The paper containers here, like the ones for fries at baseball games, spell exactly the kind of American Exceptionalism your Uncle Pootie-Poot over at the Kremlin recently put out of fashion (or maybe just out of its Prozac-guzzling misery).

Turns out you really aren’t that cool.

You came to Café Romeo wanting to say, “Fuck the patriarchy!” You made a beeline for that East Rock café as if for the promise of another life: authentic, without QR requirements, one in which we all get to live off campus and cook up quinoa dinners. You thought you might find your TA there. You’d make eye contact, talk up Baudrillard, and things would evolve. But the only action you’re getting is from the paintings on the walls — artistic visions of nubile manga-women with flowers for heads. It’s kinky and heteronormative; you’re mad but couldn’t care less anymore.

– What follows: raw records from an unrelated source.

-- ==== Sys2Proof/Safety/Engines.lean ====
section
/-! DEFINITION. How the instructions of the tile's engines, tile registers, accumulators, mangle and moment registers end
(R253 to R260, R290 to R307, R310 to R334). -/

namespace Sys2Proof.Machine.Claim

/-- The number an engine operation takes, and the operation as it is accepted (R145, R253). -/
def convAccepted (i : Issue) (s : State) (d a b : Reg) (t : Tl) (x : Instr) (xs : List Reg16) (ptrs : List Nat)
    (flags : Nat) (time : LTime) : Effect :=
  let n := (s.crew? i.crew).elim 0 fun c => (c.timeline t).issued + 1
  let s := s.modCrew i.crew fun c => c.setTimeline t { c.timeline t with issued := n }
  let op : EngineOp :=
    { crew := i.crew, tl := t, num := n, time := time, pc := i.t.pc, instr := x, handles := xs.map fun x => i.c.handles[x],
      a := i.reg a, b := i.reg b, ctl := i.c.cvctl, next := 0, ptrs := ptrs, flags := flags, held := none, told := false }
  .retire ((s.modTile i.c.tile fun x => { x with convTime := time, convQ := x.convQ ++ [op] }).wr i.k d n)

/-- The larger of the engine's time and the issuer's, which the engine takes (R253). -/
def engineTime (i : Issue) (s : State) (t : LTime) : LTime := tmax t ((s.thread? i.k).elim i.t.pts (·.pts))

/-- A quantisation whose start, count, handles and extents pass R257. -/
def quantised (p : Pred) (d a b : Reg) (t : Tl) (x : Instr) (xs : List Reg16)
    (ops : List (Reg16 × Bool × Nat × (Fmt → Bool))) : Form :=
  { pred := p, len := 12, uses := { src := [a, b], dst := [d], drains := true },
    eff := fun i s =>
      if (i.quantChecks (i.reg a).toNat (i.reg b).toNat ops).isSome then none
      else afterDraining i s fun s =>
        some (convAccepted i s d a b t x xs [] 0 (engineTime i s (s.tile i.c.tile).convTime)) }

/-- CSRD is on its way to the engine, whose turn to read its row pointers its line waits for with kind 0 (R259). -/
def asksPtrs (i : Issue) (s : State) (d a b : Reg) (t : Tl) (x : Instr) (xs : List Reg16) : Effect :=
  let op : EngineOp :=
    { crew := i.crew, tl := t, num := 0, time := engineTime i s (s.tile i.c.tile).convTime, pc := i.t.pc, instr := x,
      handles := xs.map fun x => i.c.handles[x], a := i.reg a, b := i.reg b, ctl := i.c.cvctl, next := 0, ptrs := [],
      flags := 0, held := none, told := false, asker := some i.k }
  let (slot, s) := i.reserve (i.holdPop s) d
  .hold ((s.modTile i.c.tile fun x => { x with convQ := x.convQ ++ [op] }).modThread i.k fun t =>
    { t.toWait 0 0 .rowPtrs with finish := some { dest := none, len := 12, slot := slot, popped := i.popped } })

/-- Operations of the conversion engine (R257 to R259). -/
def engineForm : Instr → Option Form
  | .qntk p ov d a b t x0 x1 x2 x3 => some (quantised p d a b t (.qntk p ov d a b t x0 x1 x2 x3) [x0, x1, x2, x3]
      [(x0, true, 1, (· == .k16)), (x1, false, 1, isSrcFloat), (x2, true, 64, (· == .z8)), (x3, true, 16384, (· == .f32))])
  | .dqnk p rm ov d a b t x0 x1 x2 x3 => some (quantised p d a b t (.dqnk p rm ov d a b t x0 x1 x2 x3) [x0, x1, x2, x3]
      [(x0, true, 1, isSrcFloat), (x1, false, 1, (· == .k16)), (x2, false, 64, (· == .z8)), (x3, false, 16384, (· == .f32))])
  | .qscl p ov d a b t x1 x2 x3 => some (quantised p d a b t (.qscl p ov d a b t x1 x2 x3) [x1, x1, x2, x3]
      [(x1, false, 1, isSrcFloat), (x2, true, 64, (· == .z8)), (x3, true, 16384, (· == .f32))])
  | .csrx p d a b t x0 x1 x2 x3 => some
      { pred := p, len := 12, uses := { src := [a, b], dst := [d], drains := true },
        eff := fun i s =>
          let rows := (i.reg a).toNat
          let cols := (i.reg b).toNat
          let h := i.c.handle
          let src := (h x1).range 0 (rows * cols)
          let e3 := (h x3).range 0 (rows + 1)
          if (csrChecks i rows cols x0 x1 x2 x3 x1).isSome ∨
              (i.csrPlaces [(x0, (h x0).range 0 (h x0).len), (x2, (h x2).range 0 (h x2).len), (x3, e3)] [src]
                [src, e3]).isSome then none
          else afterDraining i s fun s =>
            some (convAccepted i s d a b t (.csrx p d a b t x0 x1 x2 x3) [x0, x1, x2, x3] [] 0
              (engineTime i s (s.tile i.c.tile).convTime)) }
  | .csrd p d a b t x0 x1 x2 x3 => some
      { pred := p, len := 12, uses := { src := [a, b], dst := [d], drains := true },
        eff := fun i s =>
          let rows := (i.reg a).toNat
          let cols := (i.reg b).toNat
          let h := i.c.handle
          let e0 := (h x0).range 0 (h x0).len
          let e3 := (h x3).range 0 (rows + 1)
          if (csrChecks i rows cols x0 x1 x2 x3 x0).isSome ∨
              (i.csrPlaces [(x0, e0)] [(h x1).range 0 (h x1).len, (h x2).range 0 (h x2).len, e3] [e0, e3]).isSome then none
          else afterDraining i s fun s => some (asksPtrs i s d a b t (.csrd p d a b t x0 x1 x2 x3) [x0, x1, x2, x3]) }
  | _ => none

/-- The number a mangle operation takes, and the operation as it is accepted (R334). -/
def mangleAccepted (i : Issue) (s : State) (d a b : Reg) (t : Tl) (x : Instr) (xs : List Reg16) : Option Effect :=
  afterDraining i s fun s =>
    let time := engineTime i s (s.tile i.c.tile).mangleTime
    let n := (s.crew? i.crew).elim 0 fun c => (c.timeline t).issued + 1
    let s := s.modCrew i.crew fun c => c.setTimeline t { c.timeline t with issued := n }
    let op : EngineOp :=
      { crew := i.crew, tl := t, num := n, time := time, pc := i.t.pc, instr := x,
        handles := xs.map fun x => i.c.handles[x], a := i.reg a, b := i.reg b, ctl := i.c.mgspill, next := 0, ptrs := [],
        flags := 0, held := none, told := false }
    some (.retire ((s.modTile i.c.tile fun x => { x with mangleTime := time, mangleQ := x.mangleQ ++ [op] }).wr i.k d n))

/-- MGSTAT's counts start afresh (R333). -/
def counted (c : Crew) : Crew := { c with mgOps := [] }

/-- The mangle (R333, R334). -/
def mangleForm : Instr → Option Form
  | .mgcfg p d => some
      { pred := p, uses := { dst := [d], tile := true },
        eff := fun i s =>
          if s.mangleBusy i.crew i.c.tile then none
          else
            match (s.tile i.c.tile).mgHolder with
            | some n =>
              if n = i.crew then some (.retire (((s.modTile i.c.tile (·.mgClear)).modCrew i.crew counted).wr i.k d 0))
              else some (.retire (s.wr i.k d 1))
            | none => some (.retire (((s.modTile i.c.tile fun x =>
                { x.mgClear with mgHolder := some i.crew, mgTag := Vector.replicate 8 i.c.task.owner }).modCrew i.crew
                  counted).wr i.k d 0)) }
  | .mgcfgRel p d => some
      { pred := p, uses := { dst := [d], tile := true },
        eff := fun i s =>
          if s.mangleBusy i.crew i.c.tile then none
          else if (s.tile i.c.tile).mgHolder = some i.crew then
            some (.retire ((s.modTile i.c.tile fun x => { x.mgClear with mgHolder := none }).wr i.k d 0))
          else some (.retire (s.wr i.k d 1)) }
  | .mgstat p d => some
      { pred := p, uses := { dst := [d], tile := true },
        eff := fun i s => some (.retire (s.wr i.k d (natWord (s.mgWord i.c.tile i.crew)))) }
  | .mgadd p d a b t x1 x2 => some
      { pred := p, len := 12, uses := { src := [a, b], dst := [d], drains := true, tile := true },
        eff := fun i s =>
          let lo := (i.reg a).toNat
          let n := (i.reg b).toNat
          if (s.tile i.c.tile).mgHolder ≠ some i.crew ∨ 1048575 < n ∨ (i.mangleChecks x1 x2 lo n).isSome ∨
              ([x1, x2].findSome? fun x => ((i.c.handle x).range lo (lo + n)).outside i.c.decl.scratch).isSome then none
          else mangleAccepted i s d a b t (.mgadd p d a b t x1 x2) [x1, x2] }
  | .mgdrain p d a t x0 x1 => some
      { pred := p, len := 12, uses := { src := [a], dst := [d], drains := true, tile := true },
        eff := fun i s =>
          if (s.tile i.c.tile).mgHolder ≠ some i.crew ∨ (i.mangleChecks x0 x1 (i.reg a).toNat 0).isSome then none
          else mangleAccepted i s d a a t (.mgdrain p d a t x0 x1) [x0, x1] }
  | _ => none

/-- A change of the crew's tile registers, predicates or accumulators, which the other instructions of its cycle do not see
(R47, R312). -/
def crewWrite (i : Issue) (s : State) (f : Crew → Crew) : Effect := .retire (s.writeCrew i.crew f)

/-- TileMove of R322: the rows' accesses, all of them allowed and none delayed, are on their way, and the line waits for them with
kind 0; `st` says that the tile, read now, is stored. -/
def tileRows (i : Issue) (s : State) (st : Bool) (t a c : Reg) (sc : Scope) (evp : Nat) : Option Effect :=
  let x := i.c.shape t
  if !i.c.hasTile t ∨ x.fmt = 0 ∨ (i.reg a).toNat % 8 ≠ 0 ∨ (i.reg c).toNat % 8 ≠ 0 then none
  else
    let rows := (List.range x.rows).map fun n =>
      (vaOf (i.reg a + i.reg c * BitVec.ofNat 64 n), if st then rowNat (i.c.tileBytes t) n % 2 ^ (8 * x.bytes) else 0)
    match i.rowAccesses st sc evp x.bytes rows s with
    | (.error _, _) => none
    | (.ok as, s) =>
      if (i.rowsBlocked s st as).isSome then none
      else some (.hold ((i.holdPop s).modThread i.k fun y =>
        { y.toWait 0 0 .rows with
          unbound := y.unbound ++ as,
          finish := some { dest := none, len := 8, popped := i.popped, tile := if st then none else some t } }))

/-- Tile registers and predicates (R320 to R324). -/
def tileForm : Instr → Option Form
  | .tset p d b => some
      { pred := p, uses := { src := srcRegs b, tile := true },
        eff := fun i s =>
          let v : Nat := match b with
            | .imm x => x.toNat
            | .reg r => (i.reg r).toNat
          if i.c.hasTile d ∧ v < 2 ^ 19 ∧ (v % 256 = 0 ∨ (Fmt.ofCode (v % 256)).isSome) ∧ i.c.holds[d] = 0 then
            some (crewWrite i s fun c => { c with shapes := c.shapes.set d (BitVec.ofNat 64 v) })
          else none }
  | .tget p d a => some
      { pred := p, uses := { dst := [d], tile := true },
        eff := fun i s => if i.c.hasTile a then some (.retire (s.wr i.k d i.c.shapes[a])) else none }
  | .tld p sc evp d a c => some
      { pred := p, uses := { src := [a, c], tile := true, seq := true },
        eff := fun i s => tileRows i s false d a c sc evp.val }
  | .tst p sc evp b a c => some
      { pred := p, uses := { src := [a, c], tile := true, seq := true },
        eff := fun i s => tileRows i s true b a c sc evp.val }
  | .tzero p d => some
      { pred := p, uses := { tile := true },
        eff := fun i s => if i.c.hasTile d ∧ i.c.holds[d] = 0 then some (crewWrite i s (·.zeroTile d)) else none }
  | .ttrn p d a => some
      { pred := p, uses := { tile := true },
        eff := fun i s =>
          let x := i.c.shape a
          if !i.c.hasTile d ∨ !i.c.hasTile a ∨ x.fmt?.isNone ∨ 64 < x.elems ∨ i.c.holds[d] ≠ 0 then none
          else
            let y := x.turned s
            some (crewWrite i y.2 fun c =>
              let c := { c.zeroTile d with shapes := c.shapes.set d (BitVec.ofNat 64 y.1.word) }
              (List.range x.elems).foldl (init := c) fun c j =>
                c.setTileBytes d (tileRow * j)
                  (packRow x.width ((i.c.tileElems a x).map fun r => r.getD j 0) (min x.turnedBytes tileRow))) }
  | .tpred p z d a => some
      { pred := p, uses := { tile := true },
        eff := fun i s =>
          let x := i.c.shape a
          if !i.c.hasTile a then none
          else x.fmt?.map fun f =>
            crewWrite i s (·.setTilePred d (xor ((i.c.tileElems a x).any fun r => r.any fun v => !elemZero f v) z)) }
  | .kop p op d a b => some
      { pred := p, uses := { tile := true },
        eff := fun i s => some (crewWrite i s (·.setTilePred d (boolOp op (i.c.tilePred a) (i.c.tilePred b)))) }
  | _ => none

It’s easy to see corporate conspiracies at Café Romeo. But it’s even easier to discern the End of Irony — the sunny day when Lena Dunham is no longer the voice of a generation, and there are no more corporate conspiracies.

Remember the last scene in Weeds, when pot’s legal and Nancy opens a coffee shop chain (of the Amsterdam variety)? The gang resettles in suburbia; there’s no swagger to be swung because all’s normalized. Things just are. Café Romeo’s kind of like that.

There are thousands of places like this in America, with their stainless steel tables and stainless steel chairs and wavy stainless steel ceiling panels. The color palette is earthy: a sprig of brown and olivine green: Oregon office-space chic. Maybe the folks at Romeo think they’re cool, but I suspect normalcy buoys them. An M&M dispenser sits like an afterthought in the back, swaggering so slightly. These cafes are sad and sweet and have no poetry. They serve soups and sandwiches; salads and (sometimes, like at Romeo) pizza, too.

If Blue State at midday is all North Korean pageantry — a hundred stern undergrads highlighting in unison — this is all happy-go-fuck-yourself, Walden Pond self-reliance. Each customer is an island; there’s peace and quiet, none of the camaraderie born of Blue State’s cramped corridors. It’s a scene for the dabblers.

What matters is that the grub’s good. The coffee was realer than Book Trader’s, less acidic than Blue State’s, more full-bodied than most. I had the Cobb Salad Wrap. The vinegar was balanced; everything worked in concert. And there was just enough avocado to remind me of my perch in the New England liberal conspiracy.